> Exercise requirements: Lines below starting with the line with "OTP and the" and going on through the line with "(∀ (vbak : Bool) (s : State), s.mode ≠" must be output exactly; the rest of the records must be left out.

···

-- ==== Sys2Proof/Certificates/Slice0/Obligations.lean ====
section
/-! DEFINITION. The statements for the provers. `Does c s u` says that command `c` answers the next state that follows up `u`;
`Effect c s P` says so of some `u` that has `P`. What `u` holds, the follow-up reads: raises that wait, outputs that went off and
a WARM asked for; a state where nothing waits is followed up by nothing (`StepsAnswerNextStates`). -/

open Sys2Proof Sys2Proof.Machine

/-- R44, R60: a POR without a feed on either port leaves the device PARKED with every register outside the backup domain at
its reset word, but for those that record the reset and the converter's state. -/
def Obligations.PorEntersParked : Prop :=
  ∀ s : State, s.wakeLvl.testBit 0 = false → Effect (.por 0) s fun u =>
    u.mode = mPARKED ∧ u.bit devB DEV.RESET_CAUSE_POR = true ∧ u.raiseQ = [] ∧ u.cmds = [] ∧
    u.nvm = s.nvm ∧ u.otp = s.otp ∧ u.pending = s.pending ∧
    (∀ k, bporKey k = true → k ≠ rtcB + 8 → u.getW k = s.getW k) ∧
    (∀ k, bporKey k = false → k ∉ [devB + 0xA0, supvB + 0x2AC, buscB + 8, buscB + 0x40] → u.getW k = resetWord k)

/-- R50, R533: in PARKED, a WAKE pin that is enabled as a source and changes to its active level takes the device into WAKING,
with its bit alone in WAKE_CAUSE. R50, R242: in PARKED a low of 50 µs on a Flail port enters WAKING, and while a mode is active
it is an on request. R45, R533: the end of RELEASE_T on every HOLDON pin is an off request, once for each release. R40: reads
open 2.5 ms into WAKING. R383: a missing acknowledgement of a force line is event 113 with class C4. R42, R58, R357: SAFE_N is
low in SAFE and LOCKOUT and in no other mode, SERVICE_N is low while REPLACE is 1, and a context's HIRQ follows its bit of
ASSERTED with the polarity of CFG.POL. -/
def Obligations.WakeSources : Prop :=
  (∀ (i : Fin 4) (lvl : Bool) (s : State), s.mode = mPARKED → s.rd devB DEV.WAKE_CFG_EN &&& 2 ^ i.val ≠ 0 →
    s.wakeLvl.testBit i = !lvl → (s.rd devB DEV.WAKE_CFG_POL).testBit i = lvl →
    Effect (.wakePinChange i lvl) s fun u =>
      u.mode = mWAKING ∧ u.rd devB DEV.MODE_WAKE_CAUSE = 2 ^ i.val ∧ u.rd devB DEV.MODE_PREV = mPARKED ∧
      u.wakeLvl.testBit i = lvl) ∧
  (∀ (p : Fin 2) (us : Nat) (s : State), s.bit devB DEV.WAKE_CFG_FLAIL_EN = true → s.mode = mPARKED → 50 ≤ us →
    Does (.flailWakePulse p us) s
      (({ s with flail := { s.flail with wakeOut := (2 - p.val, s.tick + 100) } } : State).wr devB DEV.MODE_WAKE_CAUSE 128 |>.enterWaking 1)) ∧
  (∀ (p : Fin 2) (us : Nat) (s : State), s.bit devB DEV.WAKE_CFG_FLAIL_EN = true → s.active = true → 50 ≤ us →
    Does (.flailWakePulse p us) s (s.ask .on 1)) ∧
  (∀ (p : Fin 2) (us : Nat) (s : State), us < 50 ∨ s.bit devB DEV.WAKE_CFG_FLAIL_EN = false → Does (.flailWakePulse p us) s s) ∧
  (∀ s : State, s.holdOver = true → s.wakeDone = false → s.mode = mHOLD ∨ s.active = true →
    Does .holdonRelease s (({ s with wakeDone := true } : State).ask .off 0x0B)) ∧
  (∀ s : State, s.holdOver = false ∨ s.wakeDone = true → Does .holdonRelease s s) ∧
  (∀ (mv : Nat) (s : State), s.mode = mWAKING → s.ran .waking 2500 = true → Effect (.wakingReadAccess mv) s fun u =>
    u.wakeRead = true ∧ u.bit devB DEV.REPLACE_SRC_RTC_WEAK = decide (mv < 10 * s.rd supvB SUPV.VBAK_THR_WEAK) ∧ u.raiseQ = s.raiseQ ∧
    ∀ k, k ≠ devB + 8 → k ≠ devB + 0x9C → u.getW k = s.getW k) ∧
  (∀ (m : Fin 9 × Fin 46) (s : State), s.mode = mWAKING → s.eng 1 ≠ eHALTED → Effect (.safeStateLineTest (some m)) s fun u =>
    ∃ d, u = s.post 113 (some 4) (some d)) ∧
  (∀ s : State, Does (.safeStateLineTest none) s s) ∧
  (∀ s : State, s.tapActs ≠ TapIns.extest → s.safeN = (s.mode != mSAFE && s.mode != mLOCKOUT)) ∧
  (∀ s : State, s.tapActs ≠ TapIns.extest → s.mode ≠ mFALLOW →
    (s.serviceLow = true ↔ getBits (s.getW (devB + DEV.REPLACE_SRC_SPARE.off)) 0 7 ≠ 0)) ∧
  (∀ s : State, s.tapActs ≠ TapIns.extest → s.mode = mFALLOW → s.serviceLow = false) ∧
  (∀ (c : Fin 8) (s : State), s.tapActs ≠ TapIns.extest → mHOLD ≤ s.mode →
    s.hirqPin c = (s.bit intB (INT.STATUS_ASSERTED.at c) == s.bit (intC c) INT.CFG_POL))

/-- R44: loss of main power leaves the device in FALLOW with every register outside the backup domain at its reset word, NVM,
OTP and the queue kept. R466: the retention monitor's BPOR puts the backup domain's registers at their reset words, its error
flags but BPOR and OSF clear. R45, R46, R56, R233: the ends of HOLDUP, of SERVICE and of the minimum off time are conditions of
their tick, and what FE0 makes of them. R61: a WARM ends. -/
def Obligations.ModeEndsAndPowerLoss : Prop :=
  (∀ (vbak : Bool) (s : State), s.mode ≠ mFALLOW → Effect (.fallowEntry vbak) s fun u =>
    u.mode = mFALLOW ∧ u.nvm = s.nvm ∧ u.otp = s.otp ∧ u.pending = s.pending ∧
    ∀ k, bporKey k = false → k ∉ [devB + 0x80, devB + 0xA0] → u.getW k = resetWord k) ∧
  (∀ (vbak : Bool) (s : State), s.mode = mFALLOW → Does (.fallowEntry vbak) s s) ∧
  (∀ s : State, Effect .bpor s fun u =>
    (∀ k, bporKey k = true → k ≠ rtcB + 0xC → u.getW k = resetWord k) ∧
    u.bit rtcB (HDR.ERR.at 6) = true ∧ u.bit rtcB (HDR.ERR.at 0) = true ∧
    (∀ i, i < 32 → i ≠ 0 → i ≠ 6 → u.bit rtcB (HDR.ERR.at i) = false) ∧
    (s.mode ≠ mFALLOW → u.bit devB DEV.RESET_CAUSE_BPOR_SEEN = true) ∧
    u.nvm = s.nvm ∧ u.cmds = s.cmds) ∧
  (∀ s : State, s.mode = mHOLDUP → s.rd devB DEV.HOLDUP_LEFT_LEFT = 0 → Does .holdupCountdownEnd s (s.ask .drain 0x11)) ∧
  (∀ (mv us : Nat) (s : State), s.mode = mHOLDUP → mv < s.rd devB DEV.HOLDUP_CFG_FLOOR * 50 → 1000 ≤ us →
    Does (.vbusFloor mv us) s (s.ask .drain 0x12)) ∧
  (∀ (mv us : Nat) (s : State), s.mode ≠ mHOLDUP ∨ s.rd devB DEV.HOLDUP_CFG_FLOOR * 50 ≤ mv ∨ us < 1000 → Does (.vbusFloor mv us) s s) ∧
  (∀ s : State, s.mode = mSERVICE → s.lapsed .service = true → Does .serviceTimeout s (s.ask .svcEnd 0x13)) ∧
  (∀ s : State, s.mode = mSERVICE → s.lapsed .service = false → Does .serviceTimeout s s) ∧
  (∀ s : State, s.seqSt = qMINOFF → s.ran .minoff s.minoffUs = true → Does .minoffEnd s (s.ask .minoff 0x17)) ∧
  (∀ (c : Nat) (s : State), s.mode = mHOLDUP → s.serveDue .drain c = s.enterDraining c) ∧
  (∀ (c : Nat) (s : State), s.mode = mSERVICE → s.serveDue .svcEnd c = s.enterRun c) ∧
  (∀ (c : Nat) (s : State), s.seqSt = qMINOFF → s.bit devB DEV.STATUS_ON_HELD = true → s.serveDue .minoff c = s.enterRising 0 c) ∧
  (∀ s : State, s.frozen = true → s.warmTest = true → Does .warmComplete s s.warmDone) ∧
  (∀ s : State, s.frozen = false → Does .warmComplete s s)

···

> Result:
OTP and the queue kept. R466: the retention monitor's BPOR puts the backup domain's registers at their reset words, its error
flags but BPOR and OSF clear. R45, R46, R56, R233: the ends of HOLDUP, of SERVICE and of the minimum off time are conditions of
their tick, and what FE0 makes of them. R61: a WARM ends. -/
def Obligations.ModeEndsAndPowerLoss : Prop :=
  (∀ (vbak : Bool) (s : State), s.mode ≠ mFALLOW → Effect (.fallowEntry vbak) s fun u =>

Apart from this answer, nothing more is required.